(MATERIAL TO PROCESS)

-- ==== Sys2Proof/Machine/RtOps.lean ====
section
/-! DEFINITION. The carriageway: packets, routers, die switches, signposts, epochs, convoys, merging (R276–R317). -/
namespace Sys2Proof.Machine
open Sys2Proof

def rout (s : State) (c : Nat) : Rout := (core s c).rt
def setRout (s : State) (c : Nat) (r : Rout) : State := setCore s c { core s c with rt := r }
def net (s : State) (d : Nat) : DieNet := tget {} s.nets d
def setNet (s : State) (d : Nat) (n : DieNet) : State := { s with nets := tput s.nets d n }
def rPage (c : Nat) : PageId := corePage .rout c
/-- The SIGN page a die goes by: its own, or that of H on a port die (R324). -/
def signPage (d : Nat) : PageId := diePage .sign (if d < 9 then d else 8)
/-- Whether a bank of the routing tables is retired (R312, R315). -/
def retired (s : State) (d b : Nat) : Bool := fb s (signPage d) (fSIGN_EPCTL_RETIRE0.sub (b % 2))

/-! ### Packets -/

/-- Payload bytes of a packet (R295). -/
def payload (p : Pkt) : Nat :=
  match p.type with
  | 0 => min p.len (512 * p.part + 512) - 512 * p.part
  | 1 => min p.len (512 * p.part + 512) - 512 * p.part
  | 2 => p.len
  | 9 => p.rlen
  | 10 => p.rlen
  | 13 => p.rlen
  | 14 => 4 * p.rlen
  | _ => 0
/-- Beats of a packet (R294). -/
def beats (p : Pkt) : Nat := (32 + payload p + 127) / 128
/-- The virtual channel of a type (R295); none for a reserved type. -/
def typeVc (t : Nat) : Option Nat :=
  match t with
  | 0 => some 3 | 1 => some 2 | 2 => some 3 | 3 => some 1 | 4 => some 0 | 5 => some 1 | 8 => some 0 | 9 => some 1
  | 10 => some 3 | 11 => some 1 | _ => none
/-- A header that is dropped as uncorrectable ones are: wrong channel, or AUTH 3 (R295, R656). -/
def badHeader (p : Pkt) : Bool := typeVc p.type != some p.vc || p.auth == 3
/-- Word 0 bits [31:0] of a header (R294). -/
def hdrLow (p : Pkt) : Nat :=
  p.type + 2 ^ 4 * p.vc + 2 ^ 6 * p.sepoch + 2 ^ 7 * p.xepoch + 2 ^ 8 * p.ddev + 2 ^ 18 * p.ddie + 2 ^ 22 * p.dunit + 2 ^ 30 * (p.sdev % 4)
def pktAddr (p : Pkt) : Nat := p.den + 2 ^ 32 * hdrLow p
/-- A capture about a packet (R326, R402). -/
def pktErr (s : State) (pg : PageId) (source detail : Nat) (p : Pkt) (int : Nat) : State :=
  raiseInt (errAt s pg cRANGE source detail (pktAddr p) p.ctag) pg int

/-- The refusal with which a packet is answered in place of its unit; none for a response (R304). -/
def refusal (p : Pkt) (code : Nat) : Option Pkt :=
  let a : Pkt := { vc := 1, ddev := p.sdev, ddie := p.sdie, dunit := p.sunit, sdie := p.ddie, sunit := p.dunit, sdev := p.ddev, den := p.sen, sen := p.den, ctag := p.ctag, code := code }
  match p.type with
  | 0 => some { a with type := 3, seq := p.seq, att := p.att, part := p.part, sidx := p.sidx }
  | 1 => some { a with type := 3, seq := p.seq % 256, att := p.att, part := p.part, sidx := p.sidx }
  | 2 => some { a with type := 3, seq := p.seq, att := p.att, part := p.part, sidx := p.sidx, conv := true, cvid := p.cvid }
  | 4 => some { a with type := 5, sidx := p.sidx }
  | 8 => some { a with type := 9, rid := p.rid }
  | 10 => some { a with type := 11, rid := p.rid }
  | _ => none

/-- The answers to a packet: to its sender, and to every contributor merged into it (R277). -/
def refusals (p : Pkt) (code : Nat) : List Pkt :=
  (contributors p).filterMap (fun q =>
    (refusal q code).map (fun a => { a with merged := p.merged }))

/-! ### Epoch counts and injection (R313, R314) -/

/-- A unit's count of an epoch goes up, or down. -/
def epAdd (s : State) (d u b : Nat) (up : Bool) : State :=
  let step := if up then 1 else 2 ^ 32 - 1
  if d < 8 ∧ u < 144 then
    let off := 0x58 + 4 * (b % 2)
    wr s (rPage (144 * d + u)) off ((rd s (rPage (144 * d + u)) off + step) % 2 ^ 32)
  else
    let n := net s d
    setNet s d { n with ep := tput n.ep (b % 2) (tget 0 n.ep (b % 2) + BitVec.ofNat 32 step) }
/-- A packet ends at a unit. -/
def epEnd (s : State) (d u : Nat) (p : Pkt) : State := epAdd s d u p.sepoch false
/-- The injection epoch of a source interface; a die switch's own answers, from 0xFF, go under the epoch of its SIGN page (R313, R324). -/
def injEpoch (s : State) (d u : Nat) : Nat :=
  if d < 8 ∧ u < 144 then fd s (rPage (144 * d + u)) fROUT_STATUS_INJ_EPOCH
  else if u = 0xFF then fd s (signPage d) fSIGN_STATUS_INJ_EPOCH
  else tget 0 (net s d).inj u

(End MATERIAL TO PROCESS)

*WHAT TO PRODUCE:* Only a number is needed here: the count of lines above that hold the string "else".

*RESULT OF THE EXERCISE:* 5